:: EXTRACTED MATERIAL

-- ==== Sys2Proof/Machine/Mem.lean ====
section
/-!
DEFINITION. The MEM class (Table 15.1; R201 to R226): loads, stores, the weight store, the scratchpad, windows, atomics,
ordering, capabilities, channels and the span query.
-/

namespace Sys2Proof.Machine

/-! ### Loads and stores (R205 to R210) -/

/-- CapCheck of a capability operand and displacement, giving a request of n bytes. -/
def capReq (l : Nat) (k : Cap) (d : Int) (n need : Nat) : Except (Nat × Nat) LReq :=
  match capCheck k d n need with
  | .error e => .error e
  | .ok x => .ok { req0 l with cap := k, x, n }

/-- A load of n bytes into k registers. -/
def loadOp (n : Nat) (sgn : Bool) (a : BitVec 6) (k : Nat) (b : RSrc) (c : VSrc) (s : State) : Out :=
  issueOp { cls := 0x20, kind := .load n sgn, dst := some (a, k), ops := [.r b 4, .v c], hold := true }
    (fun G l xs => capReq l (capAt G l b xs 0) (xs.getD 4 0#32).toInt n Perm.r) s

/-- A store of the low n bytes of a data operand of w registers. -/
def storeOp (n : Nat) (data : Opd) (w : Nat) (b : RSrc) (c : VSrc) (s : State) : Out :=
  issueOp { cls := 0x21, kind := .store n, dst := none, ops := [data, .r b 4, .v c], hold := true }
    (fun G l xs => do
      let q ← capReq l (capAt G l b xs w) (xs.getD (w + 4) 0#32).toInt n Perm.w
      return { q with data := wordsNat (xs.take w) % 2 ^ (8 * n) }) s

/-- R208. -/
def execLdS8 (_e : Scope) (a : BitVec 6) (b : RSrc) (c : VSrc) (s : State) : Out :=
  loadOp 1 true a 1 b c s

/-- R208. -/
def execLdN8 (_e : Scope) (a : BitVec 6) (b : RSrc) (c : VSrc) (s : State) : Out :=
  loadOp 1 false a 1 b c s

/-- R208. -/
def execLdS16 (_e : Scope) (a : BitVec 6) (b : RSrc) (c : VSrc) (s : State) : Out :=
  loadOp 2 true a 1 b c s

/-- R208. -/
def execLdN16 (_e : Scope) (a : BitVec 6) (b : RSrc) (c : VSrc) (s : State) : Out :=
  loadOp 2 false a 1 b c s

/-- R208. -/
def execLdB32 (_e : Scope) (a : BitVec 6) (b : RSrc) (c : VSrc) (s : State) : Out :=
  loadOp 4 false a 1 b c s

/-- R208. -/
def execLdB64 (_e : Scope) (a : BitVec 6) (b : RSrc) (c : VSrc) (s : State) : Out :=
  loadOp 8 false a 2 b c s

/-- R208. -/
def execLdB128 (_e : Scope) (a : BitVec 6) (b : RSrc) (c : VSrc) (s : State) : Out :=
  loadOp 16 false a 4 b c s

/-- R210. -/
def execLdc (_e : Scope) (a : BitVec 6) (b : RSrc) (c : VSrc) (s : State) : Out :=
  issueOp { cls := 0x20, kind := .loadCap, dst := some (a, 4), ops := [.r b 4, .v c], hold := true }
    (fun G l xs => do
      let q ← capReq l (capAt G l b xs 0) (xs.getD 4 0#32).toInt 16 Perm.r
      if q.x % 16 ≠ 0 then .error (Code.capAlign, q.x) else return q) s

/-- R209. -/
def execStB8 (_e : Scope) (a : VSrc) (b : RSrc) (c : VSrc) (s : State) : Out :=
  storeOp 1 (.v a) 1 b c s

/-- R209. -/
def execStB16 (_e : Scope) (a : VSrc) (b : RSrc) (c : VSrc) (s : State) : Out :=
  storeOp 2 (.v a) 1 b c s

/-- R209. -/
def execStB32 (_e : Scope) (a : VSrc) (b : RSrc) (c : VSrc) (s : State) : Out :=
  storeOp 4 (.v a) 1 b c s

/-- R209. -/
def execStB64 (_e : Scope) (a b : RSrc) (c : VSrc) (s : State) : Out :=
  storeOp 8 (.r a 2) 2 b c s

/-- R209. -/
def execStB128 (_e : Scope) (a b : RSrc) (c : VSrc) (s : State) : Out :=
  storeOp 16 (.r a 4) 4 b c s

/-- R210, R107: a tagged value needs SC, and GLB of its own. -/
def execStc (_e : Scope) (a b : RSrc) (c : VSrc) (s : State) : Out :=
  issueOp { cls := 0x21, kind := .storeCap, dst := none, ops := [.r a 4, .r b 4, .v c], hold := true }
    (fun G l xs => do
      let v := capAt G l a xs 0
      let q ← capReq l (capAt G l b xs 4) (xs.getD 8 0#32).toInt 16 (if v.tag then Perm.w + Perm.sc else Perm.w)
      if q.x % 16 ≠ 0 then .error (Code.capAlign, q.x)
      else if v.tag && !v.has Perm.glb then .error (Code.capGlobal, q.x)
      else return { q with data := v.n, tag := v.tag }) s

/-! ### The weight store (R136, R138, R211, R320) -/

/-- The mask of word j of a line, a being the line's number (R320). -/
def maskWord (sk : BitVec 128) (a j : Nat) : Word :=
  let key (i : Nat) : Word := sk.extractLsb' (32 * (i % 4)) 32
  let x := (BitVec.ofNat 32 a ^^^ key j) + BitVec.ofNat 32 (j * 0x01000193) + BitVec.ofNat 32 (bits a 33 32 * 0x9E3779B9)
  let x := x ^^^ (x >>> 15)
  let x := x * 0x2C1B3C6D#32
  let x := x ^^^ (x >>> 12)
  x ^^^ key (j + 1)

/-- The mask byte at an address under a world's scramble key. -/
def maskByte (sk : BitVec 128) (h : Nat) : Byte := (maskWord sk (h / 64) (h % 64 / 4)).extractLsb' (8 * (h % 4)) 8

def worldKey (s : State) (w : Nat) : BitVec 128 := ((tget? s.worlds w).map (·.sk)).getD 0#128

/-- The key under which a world reads a line of a weight store: the one that the line was filled under if that is the world's, also
one of before its last key release, and otherwise the world's own, which then yields masked bytes (R320). -/
def wsKey (s : State) (die w line : Nat) : BitVec 128 :=
  match tget? (s.die die).wsSk line, tget? s.worlds w with
  | some k, some W => if W.sks.contains k then k else W.sk
  | _, _ => worldKey s w

/-- The key under which a world's fill of n bytes from an offset masks a line that it touches: a line filled in part keeps the key that
its other bytes stand under. -/
def fillKey (s : State) (die w off n line : Nat) : BitVec 128 :=
  if off ≤ 64 * line ∧ 64 * line + 64 ≤ off + n then worldKey s w else wsKey s die w line

/-- Bytes of a die's weight store as a world reads them. -/
def wsRead (s : State) (die w off n : Nat) : List Byte :=
  (List.range n).map fun i => cellsGet (s.die die).ws (off + i) ^^^ maskByte (wsKey s die w ((off + i) / 64)) (off + i)

/-- A line as the LLC's array holds it, masked under its owner's key (R320). -/
def llcLine (s : State) (l : Nat) : List Byte :=
  let key := worldKey s ((tget? s.mem.owner (l / 2 ^ 15)).getD 0)
  (physRead s (64 * l) 64).mapIdx fun i x => x ^^^ maskByte key (64 * l + i)

/-- A line of the LLC as a world reads it: its own mask is removed (R320). -/
def llcRead (s : State) (world l : Nat) : List Byte := (llcLine s l).mapIdx fun i x => x ^^^ maskByte (worldKey s world) (64 * l + i)

/-- The weight window of the core a block runs on: first byte and length (Table 9.2). -/
def wsWindow (s : State) (b : Nat) : Nat × Nat :=
  let p := (s.core (homeOf s b)).pmlim.toNat
  (bits p 24 16 * 2 ^ 20, bits p 34 25 * 2 ^ 20)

::::

For the string "Machine", show each line of the listing where it appears.

-- ==== Sys2Proof/Machine/Mem.lean ====
namespace Sys2Proof.Machine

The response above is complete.